Proof: Use \(f(x, y) = \lVert x - y \rVert \; dom \, f = \mathbb{R}^n \times C\),
\[\begin{align*} f(\theta x_1 + (1 - \theta)x_2, \theta y + (1 - \theta)y_2) = & \lVert \theta x_1 + (1 - \theta)x_2 - \theta y_1 - (1 - \theta)y_2 \rVert \\ = & \lVert \theta (x_1 - y_1) + (1 - \theta)(x_2 - y_2) \rVert \\ \le & \theta \lVert x_1 - y_1 \rVert + (1 - \theta) \lVert x_2 - y_2 \rVert \\ = & f(x_1, y_1) + f(x_2, y_2) \end{align*}\]

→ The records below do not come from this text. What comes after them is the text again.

-- ==== Sys2Proof/Machine/Mac.lean ====
section
/-! DEFINITION. Medium access, association and flooding (11): observation of nodes, association, beacons, peers, the
Scoresheet, floods and the commands of R327, with TX_RAW (R285). -/

namespace Sys2Proof.Machine

/-! ### Observation of a node (R306, R307) -/

/-- a / b rounded to the nearest integer. -/
def roundDiv (a : Int) (b : Nat) : Int := if b = 0 then 0 else (2 * a + b) / (2 * b : Nat)

/-- ANCHOR written, in µs. -/
def Dev.setAnchor (d : Dev) (e s : Nat) : Dev := (d.setMem (timingAddr e) (s % 2 ^ 36)).setMemBits (timingAddr e + 1) 7 7 1
def Dev.dropDrift (d : Dev) (e : Nat) : Dev := d.setLineBits e 3 12 0 0x1000

/-- restart(x, s) of R307. -/
def Dev.restartTiming (d : Dev) (g e s : Nat) : Dev :=
  ((d.setAnchor e s).dropDrift e).bump (F.MAC_TIMING_STAT_RESETS g) 1

/-- An observation of window start s, in µs, of the node at entry e, from a frame of a PHY (R307). One before ANCHOR counts no window since it. -/
def Dev.observe (d : Dev) (p e phy s : Nat) : Dev :=
  let g := d.panGroup p
  let p0 := d.panWakePeriod p * 1000
  match d.eAnchor e with
  | none => (d.setAnchor e s).dropDrift e
  | some a =>
    let dt := (sub36 s a).toNat
    let d0 : Int := (d.eDrift e).getD 0
    let unit : Nat := ((p0 : Int) * (100000000 + d0)).toNat
    let n := (2 * dt * 100000000 + unit) / (2 * unit)
    if n = 0 then d.setAnchor e s
    else if p0 * 100000000 ≤ 2 * d.driftUnc p e phy * dt then d.restartTiming g e s
    else
      let num : Int := ((dt : Int) - (n * p0 : Nat)) * 100000000
      let den := n * p0
      if 4000 * den < num.natAbs then d.restartTiming g e s
      else
        let d1 := match d.eDrift e with
          | none =>
            (d.setLineBits e 3 12 0 (ofSigned 13 (roundDiv num den))).setMemBits (timingAddr e + 1) 35 20 (dt / 1000000)
          | some old =>
            let sp := d.eSpan e * 1000000
            let new := roundDiv (old * (den * (sp + dt) : Nat) + (num - old * (den : Nat)) * dt) (den * (sp + dt))
            (d.setLineBits e 3 12 0 (ofSigned 13 new)).setMemBits (timingAddr e + 1) 35 20
              (min ((sp + dt) / 1000000) (d.get (F.MAC_TIMING_SPAN_MAX g)))
        d1.setAnchor e s

/-- Step 7 of R27 for a frame of the node at entry e, of handle h: LAST, PORT and CHANNEL, ADRIFT, and its observation if it
carries a CSL IE. `m` is the monotonic time of the frame, in core cycles. -/
def Dev.nodeSeen (d : Dev) (h e sector entry chan phy m : Nat) (csl : Option (Nat × Nat)) : Dev :=
  let p := h / 65536
  let d0 := d.touchTiming e
  let d1 := (((d0.setLineBits e 0 34 34 0).setLineBits e 0 5 0 chan).setLineBits e 1 3 0 entry).setLineBits e 2 2 0 sector
  let d2 := (d1.setMemBits (timingAddr e + 1) 19 8 (m / 25600000000 % 4095)).setMemBits (timingAddr e + 1) 6 6 1
  match csl with
  | none => d2
  | some (phase, period) =>
    let u := 10 ^ 10
    let w := d2.panWakePeriod p * 1000000 * phyRate phy
    if w = 0 then d2
    else if u < period * u - w ∨ u < w - period * u then d2.bump (F.MAC_TIMING_STAT_PERIOD_MISMATCH (d2.panGroup p)) 1
    else d2.observe p e phy (phaseUs phy m phase)

/-- The Time Correction of an Enh-Ack to a node with an ANCHOR: observed window start minus predicted, in µs, clamped (R318, R378). The
rule states no value for a frame without a CSL IE (log entry 123). -/
def Dev.timeCorrection (d : Dev) (p e phy m : Nat) (csl : Option (Nat × Nat)) : Option Int :=
  match (d.touchTiming e).eAnchor e, csl with
  | some a, some (phase, _) =>
    let unit := d.periodUnits p e
    let dt := sub36 (phaseUs phy m phase) a
    let x : Int := dt - roundDiv (roundDiv (dt * 100000000) unit * unit) 100000000
    some (max (-2047) (min 2047 x))
  | some _, none => some (max (-2047) (min 2047 (Config.timeCorrNoCsl e m)))
  | none, _ => none

/-! ### Sequence numbers -/

def Dev.nextMacSeq (d : Dev) (p : Nat) : Nat × Dev :=
  let s := d.ra.macSeq.getD p 0
  (s, { d with ra := { d.ra with macSeq := setAt d.ra.macSeq p ((s + 1) % 256) } })
def Dev.nextBeaconSeq (d : Dev) (p : Nat) : Nat × Dev :=
  let s := d.ra.beaconSeq.getD p 0
  (s, { d with ra := { d.ra with beaconSeq := setAt d.ra.beaconSeq p ((s + 1) % 256) } })

/-! ### Association (R128 to R130, R294) -/

/-- retry_after of R130, in seconds. -/
def retryAfter (x : Nat) : Nat :=
  1 + (bits x 63 48 ^^^ bits x 47 32 ^^^ bits x 31 16 ^^^ bits x 15 0) % 30

/-- The Opening (R127). -/
def Dev.opening (d : Dev) : Bool := decide (d.tempo < 4000)

/-- A request denied: the new address, status and retry time of its response. -/
def Dev.assocDeny (d : Dev) (st : Nat) (r : Option Nat) : Dev × Nat × Nat × Option Nat :=
  (d.evt (ev 3 17) 1, 0xFFFF, st, r)

/-- A request granted. -/
def Dev.assocGrant (d : Dev) (g h : Nat) : Dev × Nat × Nat × Option Nat :=
  (((d.put (F.MAC_ASSOC_LAST_HANDLE g) h).raise (0x18 + g) 4).evt (ev 3 16) 1,
    h % 65536, 0, none)

/-- A node created during an opening counts against ADMIT (R128, R131). -/
def Dev.assocCount (d : Dev) : Dev :=
  if d.opening then { d with ra := { d.ra with admitUsed := d.ra.admitUsed + 1 } }.bump F.SYS_OPEN_STAT_ADMITTED 1 else d

/-- A directory entry is created for a requester at the address allocated, or the request is denied (R293, R294). -/
def Dev.assocCreate (d : Dev) (p x a : Nat) (e : NewEntry) : Dev × Nat × Nat × Option Nat :=
  let x1 := d.createEntry e
  if x1.2 ≠ 0 then x1.1.assocDeny 1 (some (retryAfter x))
  else (x1.1.setCursor p a).assocCount.assocGrant (d.panGroup p) (p * 65536 + a)

/-- The requester is new: ADMIT of its PAN and of the opening, then an address (R128, R131, R293). -/
def Dev.assocNew (d : Dev) (p x : Nat) (heard : Nat × Nat × Nat) (key : Option Nat) (hwm : Option Nat) (seq : Nat) :
    Dev × Nat × Nat × Option Nat :=
  if d.panAdmit p = 0 then d.assocDeny 2 none
  else if d.is F.SYS_OPENING_HOLD_ASSOC ∨ (d.opening ∧ d.ra.admitLimit ≤ d.ra.admitUsed) then
    (d.bump F.SYS_OPEN_STAT_REFUSED 1).assocDeny 1 (some (retryAfter x))
  else if !d.enabled 0x20 then (d.dirFull 1 0x7FFFFF).assocDeny 1 (some (retryAfter x))
  else match d.nextAddr p with
    | none => (d.dirFull 4 0x7FFFFF).assocDeny 1 (some (retryAfter x))
    | some a => d.assocCreate p x a
      { handle := p * 65536 + a, ext := x, key := key, keyBits := key.getD 0, hwm := hwm, lastSeq := seq, heard := some heard }

/-- The handle of a node already in the directory under its extended address. -/
def Dev.knownHandle (d : Dev) (p x : Nat) : Option Nat :=
  (if d.enabled 0x20 then (d.lookupExt p x).1 else none).bind d.handleOf

/-- An Association Request of extended address x to PAN p (R294): short address, status, retry-after, in that order; the
handle's directory entry is created where the table says so. -/
def Dev.associate (d : Dev) (p x : Nat) (heard : Nat × Nat × Nat) (key : Option Nat) (hwm : Option Nat) (seq : Nat) :
    Dev × Nat × Nat × Option Nat :=
  match d.knownHandle p x with
  | some h => d.assocGrant (d.panGroup p) h
  | none => d.assocNew p x heard key hwm seq

/-! ### Beacons (R297 to R300) -/

/-- The beacon of a PAN (R298, R299). -/
def Dev.beaconFrame (d : Dev) (p : Nat) : Dev × MacFrame :=
  let (s, d1) := d.nextBeaconSeq p
  let flags := b2n d.opening + 2 * b2n (d.panAdmit p == 1) + 4 * d.get F.SYS_OPENING_HOLD_ASSOC
  let ie : BeaconIe := { flags := flags, brId := Config.brId.toNat, interval := d.panBeaconInt p, blocks := d.panBlocks p }
  (d1, { MacFrame.blank with ftype := 0, seq := s, panId := d.panId p, src := .short 0, ies := ie.octets ++ ieEnd })

/-- A broadcast-channel transmission of a PAN on a port. -/
def Dev.panTx (d : Dev) (p port : Nat) (kind : TxKind) (stage : TxStage) (f : MacFrame) : Tx :=
  { Tx.blank with
    kind := kind, stage := stage, port := port, phy := d.panPhy p, opts := dlOpts (d.panPhy p) (d.panDlOpts p),
    preamble := if isSun (d.panPhy p) then d.panLeastPreamble p else 0, freq := d.panBeaconFreq p, power := d.panTxPower p,
    pan := some p, frame := some f, dueT := d.tempo }

/-- A beacon of PAN p enters step 4 on a port. -/
def Dev.sendBeacon (d : Dev) (p port : Nat) : Dev :=
  let (d1, f) := d.beaconFrame p
  d1.txAdd { d1.sized (d1.panTx p port .beacon .step4 f) with cells := 0 }

/-- An Enhanced Beacon Request or Beacon Request heard on a port: each PAN of its sector sends one more beacon, at most once
in 40 tempos (R300). -/
def Dev.beaconRequest (d : Dev) (port : Nat) : Dev :=
  (List.range 128).foldl (fun x p =>
    if x.panEn p ∧ x.panGroup p = portGroup port ∧ bit (x.panPorts p) (portSector port) = true ∧ !x.noGrants
        ∧ !(x.ra.extraBeacons.any (fun b => b.1 == p && b.2.1 == port && decide (x.tempo < b.2.2 + 40))) then
      { x with ra := { x.ra with extraBeacons :=
          (p, port, x.tempo) :: x.ra.extraBeacons.filter (fun b => !(b.1 == p && b.2.1 == port)) } }.sendBeacon p port
    else x) d

/-! ### Peers (R301 to R304) -/

def Dev.setPeer (d : Dev) (x : Peer) : Dev :=
  { d with ra := { d.ra with peers := x :: d.ra.peers.filter (fun y => y.index != x.index) } }
def Dev.peer (d : Dev) (i : Nat) : Option Peer := d.ra.peers.find? (fun x => x.index == i)

/-- The enabled PAN that a peer's blocks concern. -/
def Dev.peerPan (d : Dev) (x : Peer) : Option Nat := d.panOf x.group x.panId

/-- A peer's beacon creates or refreshes its record where one is free, and its blocks are checked whenever it arrives (R301, R304). -/
def Dev.peerBeacon (d : Dev) (g panId : Nat) (b : BeaconIe) : Dev :=
  let conflict := fun (x : Dev) =>
    match x.panOf g panId with
    | some p => if x.panBlocks p &&& b.blocks ≠ 0 then x.raise (0x18 + g) 6 else x
    | none => x
  if b.brId = Config.brId.toNat then d
  else match d.ra.peers.find? (fun x => x.brId == b.brId && x.panId == panId) with
    | some x => conflict (d.setPeer { x with group := g, interval := b.interval, blocks := b.blocks, heardT := d.tempo, state := 1 })
    | none =>
      match (List.range 64).find? (fun i => (d.peer i).isNone) with
      | none => conflict (d.bump (F.MAC_PEER_SEL_FULL g) 1)
      | some i => conflict (d.setPeer { index := i, brId := b.brId, panId := panId, group := g, interval := b.interval,
                                        blocks := b.blocks, heardT := d.tempo, state := 1, absentT := 0 })

/-- Adoption (R303): the peer's blocks join the PAN's, and the descriptor is saved. -/
def Dev.adopt (d : Dev) (x : Peer) (p : Nat) : Dev :=
  let m := d.panBlocks p ||| x.blocks
  let d1 := (d.setPanWord p 7 (m / 2 ^ 32)).setPanWord p 8 (m % 2 ^ 32)
  let key := fun k => R.MAC_PAN_DATA 0 k + 2 ^ 20 * (p + 1)
  let d2 := (List.range 9).foldl (fun y k => y.save (key k)) d1
  d2.setPeer { x with state := 4 }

Consider function \(g(w) = \inf _x \sum _{i = 1}^m w_i (a_i^T x - b_i)^2\), "weighted least square"
concave function of \(w\)
Let \(g(w) = \inf _x (Ax - b)^T W (Ax - b) = \inf _x (x^T A^T W A x - 2b^T W A x + b^T W b)\)
assume \(A^T W A \succ 0\), then optimal \(x = (A^T W A)^{-1} A^T W b\)
(\(\min _x(x^T A x + 2b^T x), \nabla = 2Ax + 2b = 0 \implies \text{best} \, x = -A^{-1} b\))
\[\begin{align*} \text{optimal value} = & b^T W A (A^T W A)^{-1} A^T W b - 2 b^T W A (A^T W A)^{-1} A^T W b + b^T W b \\ = & - b^T W A (A^T W A)^{-1} A^T W b + b^T W b \\ = & \sum _{i = 1}^m b_i^2 w_i - \left(\sum _{i = 1}^m w_i b_i a_i^T \right) \left(\sum _{i = 1}^m w_i a_i a_i^T \right)^{-1} \left(\sum _{i = 1}^m w_i b_i a_i \right) \\ = & \sum _{i = 1}^m b_i^2 w_i - \sum _{i, j} w_i w_j b_i b_j a_i^T \left(\sum _{i = 1}^m w_i a_i a_i^T \right)^{-1} a_j \end{align*}\]
(\(A^T W A = \sum a_i (w_i a_i^T) = \sum w_i a_i a_i^T\))